To keep track of existing projects and become aware of new projects, sites like CoinGecko and CryptoSlate offer research platforms and comments. You can also join groups on Twitter and Facebook as well as attend crypto conferences to get the latest information.
Once you have found a project that interests you and you have performed due diligence, it is time to make the investment.
3. Make your investment
To invest in a project, you need to buy a token.
Each project has a wallet address to which you must transfer your cryptocurrency. When you buy a token, it is referred to as a swap. This is because you are replacing one token with another.
Each project will have several cryptocurrency tokens that they will accept in exchange for their project token.

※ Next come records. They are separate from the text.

-- ==== Sys2Proof/Machine/Fp.lean ====
section
/-! DEFINITION. Floating values, their encodings, and arithmetic computed exactly and rounded once (03 R48-R66). -/

namespace Sys2Proof.Machine

/-- A decoded value; a finite one is `± m * 2 ^ e`, and `m = 0` is a signed zero. -/
inductive Fv
  | nan (sig : Bool)
  | inf (neg : Bool)
  | fin (neg : Bool) (m : Nat) (e : Int)
  deriving DecidableEq, Repr, Inhabited

/-- A result before rounding, with the flags its operation raises. A result that is no dyadic number is given by one between the
same two neighbours of every format narrow enough, so that it rounds alike. -/
abbrev FRes := Fv × FFlags

/-- A binary format: the bits of the significand with the hidden one, and of the exponent (03 R48, R50). -/
structure Fmt where
  prec : Nat
  ebits : Nat
  deriving DecidableEq, Repr

def fp32 : Fmt := ⟨24, 8⟩
def bf16 : Fmt := ⟨8, 8⟩
def fp64 : Fmt := ⟨53, 11⟩

/-- The exponent of the least subnormal. -/
def Fmt.emin (f : Fmt) : Int := 3 - 2 ^ (f.ebits - 1) - f.prec

/-- The encoding of +∞. -/
def Fmt.infBits (f : Fmt) : Nat := (2 ^ f.ebits - 1) * 2 ^ (f.prec - 1)

def Fmt.signBit (f : Fmt) : Nat := 2 ^ (f.prec + f.ebits - 1)

/-- The canonical NaN (03 R49). -/
def Fmt.qnan (f : Fmt) : Nat := f.infBits + 2 ^ (f.prec - 2)

/-- The value an encoding stands for. -/
def Fmt.decode (f : Fmt) (x : Nat) : Fv :=
  let frac := x % 2 ^ (f.prec - 1)
  let ex := x / 2 ^ (f.prec - 1) % 2 ^ f.ebits
  let neg := decide (x / f.signBit % 2 = 1)
  if ex = 2 ^ f.ebits - 1 then (if frac = 0 then .inf neg else .nan (decide (frac < 2 ^ (f.prec - 2))))
  else if ex = 0 then .fin neg frac f.emin
  else .fin neg (2 ^ (f.prec - 1) + frac) (f.emin + ex - 1)

/-- `m / 2 ^ k` rounded to an integer (03 R57). -/
def roundAt (d : Dir) (neg : Bool) (m k : Nat) : Nat :=
  let q := m / 2 ^ k
  let r := m % 2 ^ k
  let up := match d with
    | .rne => decide (2 ^ k < 2 * r) || (decide (2 * r = 2 ^ k) && decide (q % 2 = 1))
    | .rz => false
    | .rp => !neg && decide (r ≠ 0)
    | .rm => neg && decide (r ≠ 0)
  if up then q + 1 else q

/-- `m * 2 ^ e` as a multiple of `2 ^ q`, rounded. -/
def roundTo (d : Dir) (neg : Bool) (m : Nat) (e q : Int) : Nat :=
  if e ≤ q then roundAt d neg m (q - e).toNat else m * 2 ^ (e - q).toNat

/-- What a finite overflow delivers (03 R50). -/
def overflowBits (f : Fmt) (d : Dir) (neg : Bool) : Nat :=
  match d, neg with
  | .rne, _ => f.infBits
  | .rz, _ => f.infBits - 1
  | .rp, true => f.infBits - 1
  | .rp, false => f.infBits
  | .rm, true => f.infBits
  | .rm, false => f.infBits - 1

/-- A value rounded into a format, with its flags (03 R48, R50, R58); tininess is judged after rounding. -/
def Fmt.encode (f : Fmt) (d : Dir) (v : Fv) : Nat × FFlags :=
  let sg (neg : Bool) : Nat := if neg then f.signBit else 0
  match v with
  | .nan _ => (f.qnan, 0)
  | .inf neg => (sg neg + f.infBits, 0)
  | .fin neg m e =>
    if m = 0 then (sg neg, 0)
    else
      let top : Int := e + Nat.log2 m
      let q := max f.emin (top - (f.prec - 1))
      let bits := roundTo d neg m e q + (q - f.emin).toNat * 2 ^ (f.prec - 1)
      let inexact := decide (e < q) && decide (m % 2 ^ (q - e).toNat ≠ 0)
      if f.infBits ≤ bits then (sg neg + overflowBits f d neg, fOverflow ||| fInexact)
      else
        let least := f.emin + (f.prec - 1)
        let tiny := decide (top < least) &&
          !(decide (top = least - 1) && decide (roundTo d neg m e (top - (f.prec - 1)) = 2 ^ f.prec))
        (sg neg + bits, flagIf inexact fInexact ||| flagIf (inexact && tiny) fUnderflow)

/-! ## The tapered formats (03 R51-R55) -/

/-- How many consecutive bits of `mag` equal `b`, from bit `n - 1` down. -/
def runLen (mag : Nat) (b : Bool) : Nat → Nat
  | 0 => 0
  | n + 1 => if mag.testBit n = b then runLen mag b n + 1 else 0

/-- `tdec` (03 R51). -/
def tdec (n es x : Nat) : Fv :=
  let neg := x.testBit n
  let mag := x % 2 ^ n
  if mag = 0 then (if neg then .nan false else .fin false 0 0)
  else
    let b := mag.testBit (n - 1)
    let m := runLen mag b n
    let k : Int := if b then (m : Int) - 1 else -(m : Int)
    let rest := n - m - 1
    let eb := min es rest
    let nf := rest - eb
    let ex := mag / 2 ^ nf % 2 ^ eb * 2 ^ (es - eb)
    .fin neg (2 ^ nf + mag % 2 ^ nf) (k * 2 ^ es + ex - nf)

/-- The magnitude of a finite value in units of `2 ^ u`, which must not lie above its exponent. -/
def Fv.units (u : Int) : Fv → Nat
  | .fin _ m e => m * 2 ^ (e - u).toNat
  | _ => 0

/-- The nearest magnitude code: how many codes lie at or below the value, a midpoint going to the even one (03 R55). -/
def tnear (n es m : Nat) (e : Int) : Nat :=
  let u := min e (-20)
  let x := m * 2 ^ (e - u).toNat
  ((List.range (2 ^ n - 1)).filter fun c =>
    let mid := (tdec n es c).units u + (tdec n es (c + 1)).units u
    decide (mid < 2 * x) || (decide (mid = 2 * x) && decide (c % 2 = 1))).length

/-- Encoding into a tapered format (03 R55). -/
def tenc (n es : Nat) (v : Fv) : Nat × FFlags :=
  let top := 2 ^ n - 1
  match v with
  | .nan _ => (2 ^ n, fInvalid)
  | .inf neg => ((if neg then 2 ^ n else 0) + top, fOverflow ||| fInexact)
  | .fin neg m e =>
    if m = 0 then (0, 0)
    else
      let sg := if neg then 2 ^ n else 0
      let u := min e (-20)
      let x := m * 2 ^ (e - u).toNat
      if (tdec n es top).units u < x then (sg + top, fOverflow ||| fInexact)
      else
        let c := tnear n es m e
        if c = 0 then (0, fUnderflow ||| fInexact)
        else (sg + c, flagIf (decide ((tdec n es c).units u ≠ x)) fInexact)

/-! ## Element types -/

/-- The bits of an element type (03 R47). -/
def tyBits : ETy → Nat
  | .fp32 => 32 | .bf16 => 16 | .t8 => 8 | .t6 => 6 | .i32 => 32 | .i16 => 16 | .i8 => 8 | .fp64 => 64

/-- The bits of a lane of the type (03 R47, R53). -/
def laneBits : ETy → Nat
  | .fp32 => 32 | .bf16 => 16 | .t8 => 8 | .t6 => 8 | .i32 => 32 | .i16 => 16 | .i8 => 8 | .fp64 => 64

def isInt : ETy → Bool
  | .i32 => true | .i16 => true | .i8 => true
  | .fp32 => false | .bf16 => false | .t8 => false | .t6 => false | .fp64 => false

/-- The two's-complement value of the low `n` bits. -/
def toSigned (n x : Nat) : Int := (BitVec.ofNat n x).toInt

/-- The value of an integer. -/
def Fv.ofInt (x : Int) : Fv := .fin (decide (x < 0)) x.natAbs 0

/-- The value of an element's bits; integers are signed (03 R47, R51). -/
def tyDecode (t : ETy) (x : Nat) : Fv :=
  match t with
  | .fp32 => fp32.decode x
  | .bf16 => bf16.decode x
  | .fp64 => fp64.decode x
  | .t8 => tdec 7 1 (x % 256)
  | .t6 => tdec 5 0 (x % 64)
  | .i32 => .ofInt (toSigned 32 x)
  | .i16 => .ofInt (toSigned 16 x)
  | .i8 => .ofInt (toSigned 8 x)

/-- A finite value rounded to an integer. -/
def roundInt (d : Dir) (neg : Bool) (m : Nat) (e : Int) : Int :=
  let r := roundTo d neg m e 0
  if neg then -(r : Int) else r

/-- The value is no integer. -/
def fractional (m : Nat) (e : Int) : Bool := decide (e < 0) && decide (m % 2 ^ (-e).toNat ≠ 0)

/-- Conversion to an integer of the range `lo` to `hi` (03 R56). -/
def toInt (d : Dir) (lo hi : Int) (v : Fv) : Int × FFlags :=
  match v with
  | .nan _ => (0, fInvalid)
  | .inf neg => (if neg then lo else hi, fInvalid)
  | .fin neg m e =>
    let x := roundInt d neg m e
    if x < lo then (lo, fInvalid) else if hi < x then (hi, fInvalid) else (x, flagIf (fractional m e) fInexact)

/-- The bits of a result in an element type (03 R48, R50, R55, R56). -/
def tyEncode (t : ETy) (d : Dir) (v : Fv) : Nat × FFlags :=
  let int (n : Nat) : Nat × FFlags :=
    let (x, f) := toInt d (-(2 ^ (n - 1) : Int)) (2 ^ (n - 1) - 1) v
    ((BitVec.ofInt n x).toNat, f)
  match t with
  | .fp32 => fp32.encode d v
  | .bf16 => bf16.encode d v
  | .fp64 => fp64.encode d v
  | .t8 => tenc 7 1 v
  | .t6 => tenc 5 0 v
  | .i32 => int 32
  | .i16 => int 16
  | .i8 => int 8

def Fv.isSig : Fv → Bool
  | .nan s => s
  | _ => false

def Fv.isNan : Fv → Bool
  | .nan _ => true
  | _ => false

/-- Invalid where an operand is a signalling NaN (03 R49). -/
def sigFlag (vs : List Fv) : FFlags := flagIf (vs.any Fv.isSig) fInvalid

/-- A result rounded into a type, with all its flags. -/
def finish (t : ETy) (d : Dir) (r : FRes) : Nat × FFlags :=
  let (x, f) := tyEncode t d r.1
  (x, f ||| r.2)

/-- A conversion between types (03 R55, R56, 09 R199, 10 R218): between integers the low bits, sign-extended where widening. -/
def convert (dst src : ETy) (d : Dir) (x : Nat) : Nat × FFlags :=
  if isInt dst && isInt src then ((BitVec.ofInt (tyBits dst) (toSigned (tyBits src) x)).toNat, 0)
  else
    let v := tyDecode src x
    finish dst d (v, sigFlag [v])

/-! ## Arithmetic (03 R48, 09 R194) -/

def Fv.neg : Fv → Fv
  | .nan s => .nan s
  | .inf n => .inf (!n)
  | .fin n m e => .fin (!n) m e

/-- A finite value as a signed multiple of `2 ^ u`. -/
def signedAt (u : Int) (neg : Bool) (m : Nat) (e : Int) : Int :=
  let x : Int := (m * 2 ^ (e - u).toNat : Nat)
  if neg then -x else x

/-- The exact sum of two finite values; an exact zero is signed as 09 R194 says. -/
def addFin (d : Dir) (n1 : Bool) (m1 : Nat) (e1 : Int) (n2 : Bool) (m2 : Nat) (e2 : Int) : Fv :=
  let u := min e1 e2
  let x := signedAt u n1 m1 e1 + signedAt u n2 m2 e2
  if x = 0 then .fin (if m1 = 0 ∧ m2 = 0 ∧ n1 = n2 then n1 else decide (d = .rm)) 0 0
  else .fin (decide (x < 0)) x.natAbs u

def fAdd (d : Dir) (a b : Fv) : FRes :=
  match a, b with
  | .fin n1 m1 e1, .fin n2 m2 e2 => (addFin d n1 m1 e1 n2 m2 e2, 0)
  | .nan _, _ => (.nan false, sigFlag [a, b])
  | _, .nan _ => (.nan false, sigFlag [a, b])
  | .inf n1, .inf n2 => if n1 = n2 then (.inf n1, 0) else (.nan false, fInvalid)
  | .inf n, .fin _ _ _ => (.inf n, 0)
  | .fin _ _ _, .inf n => (.inf n, 0)

def fSub (d : Dir) (a b : Fv) : FRes := fAdd d a b.neg

/-- The exact product. -/
def fMul (a b : Fv) : FRes :=
  match a, b with
  | .fin n1 m1 e1, .fin n2 m2 e2 => (.fin (n1 != n2) (m1 * m2) (e1 + e2), 0)
  | .nan _, _ => (.nan false, sigFlag [a, b])
  | _, .nan _ => (.nan false, sigFlag [a, b])
  | .inf n1, .inf n2 => (.inf (n1 != n2), 0)
  | .inf n1, .fin n2 m _ => if m = 0 then (.nan false, fInvalid) else (.inf (n1 != n2), 0)
  | .fin n1 m _, .inf n2 => if m = 0 then (.nan false, fInvalid) else (.inf (n1 != n2), 0)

There will be an exchange rate where you will see how many project tokens you will receive for the cryptocurrency tokens you want to invest in.
Also remember that each platform has something called “gas charges”. This is the cost of replacing one token with another on their network. These fees fluctuate throughout the day and are related to online traffic.
To minimize the amount you pay in fees, it is worth keeping track of the times of day when the fees are lower. There are sites like crypto.com and etherscan.io, where you can track the latest gas charges and look at historical data to time your purchases.
4. Keep track of your investment
It is important that you stay up to date on what is happening with each project you have invested in.
Various websites provide comments on what is happening in the cryptocurrency markets, so it is not difficult to find new projects to invest in and keep track of your portfolio.
You should also monitor your investments by checking the project’s website, following their social media accounts or joining project disputes.
The line between gambling and investing can sometimes be blurred, but through careful research and sound money management strategies, your investment in crypto-technology royalty tokens can pay off.